/-- R66, R202 to R205: A12 is 1 at exactly the dots that the tables of the reference schedule give: in the second half of a
background slot with `P.ctrl[4]` set, and of a sprite slot with its sprite pattern at table 1, which without a full PPU every
8x16 slot has (R203). Where nothing is fetched the address is 0. Every address is a pattern-table or a $2000-$2FFF address, with a
full PPU too, so that A12 is 1 exactly on those of pattern table 1 (R66). (The model: log 10.) -/
def Obligations.FetchScheduleDrivesA12 : Prop :=
  ∀ (l d : Nat) (s : State), d ≤ 340 →
    ((ppuFetchAddr s l d).getLsbD 12 = true ↔
      (s.ppu.mask.getLsbD 3 || s.ppu.mask.getLsbD 4) = true ∧ (l ≤ 239 ∨ l = 261) ∧
        ((s.ppu.ctrl.getLsbD 4 = true ∧
            ((∃ slot, slot < 32 ∧ 8 * slot + 5 ≤ d ∧ d ≤ 8 * slot + 8) ∨
              (∃ slot, slot < 2 ∧ 8 * slot + 325 ≤ d ∧ d ≤ 8 * slot + 328))) ∨
          (∃ slot, slot < 8 ∧ 8 * slot + 261 ≤ d ∧ d ≤ 8 * slot + 264 ∧
            (if s.ppu.ctrl.getLsbD 5 then spr16A12 s l slot else s.ppu.ctrl.getLsbD 3) = true))) ∧
    (s.ext.fullPpu = false → ∀ slot, spr16A12 s l slot = true) ∧
    ((s.ppu.mask.getLsbD 3 = false ∧ s.ppu.mask.getLsbD 4 = false) ∨ (240 ≤ l ∧ l ≤ 260) → ppuFetchAddr s l d = 0) ∧
    (ppuFetchAddr s l d).toNat ≤ 0x2FFF ∧
    ((ppuFetchAddr s l d).getLsbD 12 = true ↔ 0x1000 ≤ (ppuFetchAddr s l d).toNat ∧ (ppuFetchAddr s l d).toNat ≤ 0x1FFF)

/-- R208: from dot 0 of any line, the dots of that line leave the mapper as it was or ticked once; and once a tick has fired on a
line, no dot of the rest of that line changes the mapper. -/
def Obligations.OneTickPerLine : Prop :=
  ∀ (n : Nat) (s : State),
    (s.sched.dot = 0 → n ≤ 341 → (dots n s).mapper = s.mapper ∨ (dots n s).mapper = mapperTick s.mapper) ∧
    (s.edge.firedLine = true → 0 < s.sched.dot → s.sched.dot + n ≤ 341 → (dots n s).mapper = s.mapper)

/-- R207: while rendering is off, on the lines 240 to 260 in any case, and on line 261 without P_PRERENDER_TICKS, no run of dots
changes the mapper. -/
def Obligations.NoTickOutsideRendering : Prop :=
  ∀ (n : Nat) (s : State),
    (s.ppu.mask.getLsbD 3 = false → s.ppu.mask.getLsbD 4 = false → (dots n s).mapper = s.mapper) ∧
    (240 ≤ s.sched.line → s.sched.dot ≤ 340 →
      341 * s.sched.line + s.sched.dot + n ≤ 341 * (if s.params.prerenderTicks then 261 else 262) →
      (dots n s).mapper = s.mapper)

/-- R210: with 8x8 sprites at pattern table 1, the background at table 0 and rendering on, each line 0 to 239, and line 261 with
P_PRERENDER_TICKS, ticks once, in its dot 261 and not before; and the frame's 89341 dots up to dot 340 of line 261 tick 241 times,
or 240 without P_PRERENDER_TICKS; for every P_A12_LOW_MIN up to the 261 low dots that come before dot 261, if no fault stands or
can come from the PPU's address lines. -/
def Obligations.StandardConfigurationTicks : Prop :=
  ∀ s : State, (s.ppu.mask.getLsbD 3 || s.ppu.mask.getLsbD 4) = true →
    s.ppu.ctrl.getLsbD 5 = false → s.ppu.ctrl.getLsbD 4 = false → s.ppu.ctrl.getLsbD 3 = true → s.sched.dot = 0 →
    unstopped s = true → s.params.a12LowMin ≤ 261 →
    ((s.sched.line ≤ 239 ∨ (s.sched.line = 261 ∧ s.params.prerenderTicks = true)) →
      (∀ n, n ≤ 261 → (dots n s).mapper = s.mapper) ∧
      (∀ n, 262 ≤ n → n ≤ 340 → (dots n s).mapper = mapperTick s.mapper)) ∧
    (s.sched.line = 0 →
      (dots 89341 s).mapper = ticks (if s.params.prerenderTicks then 241 else 240) s.mapper)

/-! ## The scheduler -/

/-- R104, R105, R106: a dot moves the position to the next, skipping dot 340 of line 261 on an odd frame with rendering on and
P_ODD_FRAME_SKIP; the parity toggles exactly at the wrap; the frame is done in dot P_STEP_END_POS, or by FRAME_END. A dot that an
address too wide stops moves nothing (R94, R250; log 9). (The model: FRAME_END: log 13.) -/
def Obligations.DotMovesThePosition : Prop :=
  ∀ s : State, exec .frameEnd s = .next { s with sched := { s.sched with frameDone := true } } ∧
    (s.host.fault = none → ∃ t,
      exec .ppuDot s = .next t ∧
      (let skip := decide (s.sched.line = 261 ∧ s.sched.dot = 339) && s.sched.oddFrame
          && (s.ppu.mask.getLsbD 3 || s.ppu.mask.getLsbD 4) && s.params.oddFrameSkip
       let wraps := skip || decide (s.sched.line = 261 ∧ s.sched.dot = 340)
       t.sched = if 0x4000 ≤ (ppuBusWord s s.sched.line s.sched.dot).toNat then s.sched else { s.sched with
        line := if wraps then 0 else if s.sched.dot = 340 then s.sched.line + 1 else s.sched.line
        dot := if wraps ∨ s.sched.dot = 340 then 0 else s.sched.dot + 1
        oddFrame := if wraps then !s.sched.oddFrame else s.sched.oddFrame
        frameDone := s.sched.frameDone
          || decide (s.sched.line = s.params.stepEndLine ∧ s.sched.dot = s.params.stepEndDot) }))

----

What is required ::
The required answer is each line of the entries containing the string "come".

Reply to the task ::
or 240 without P_PRERENDER_TICKS; for every P_A12_LOW_MIN up to the 261 low dots that come before dot 261, if no fault stands or
can come from the PPU's address lines. -/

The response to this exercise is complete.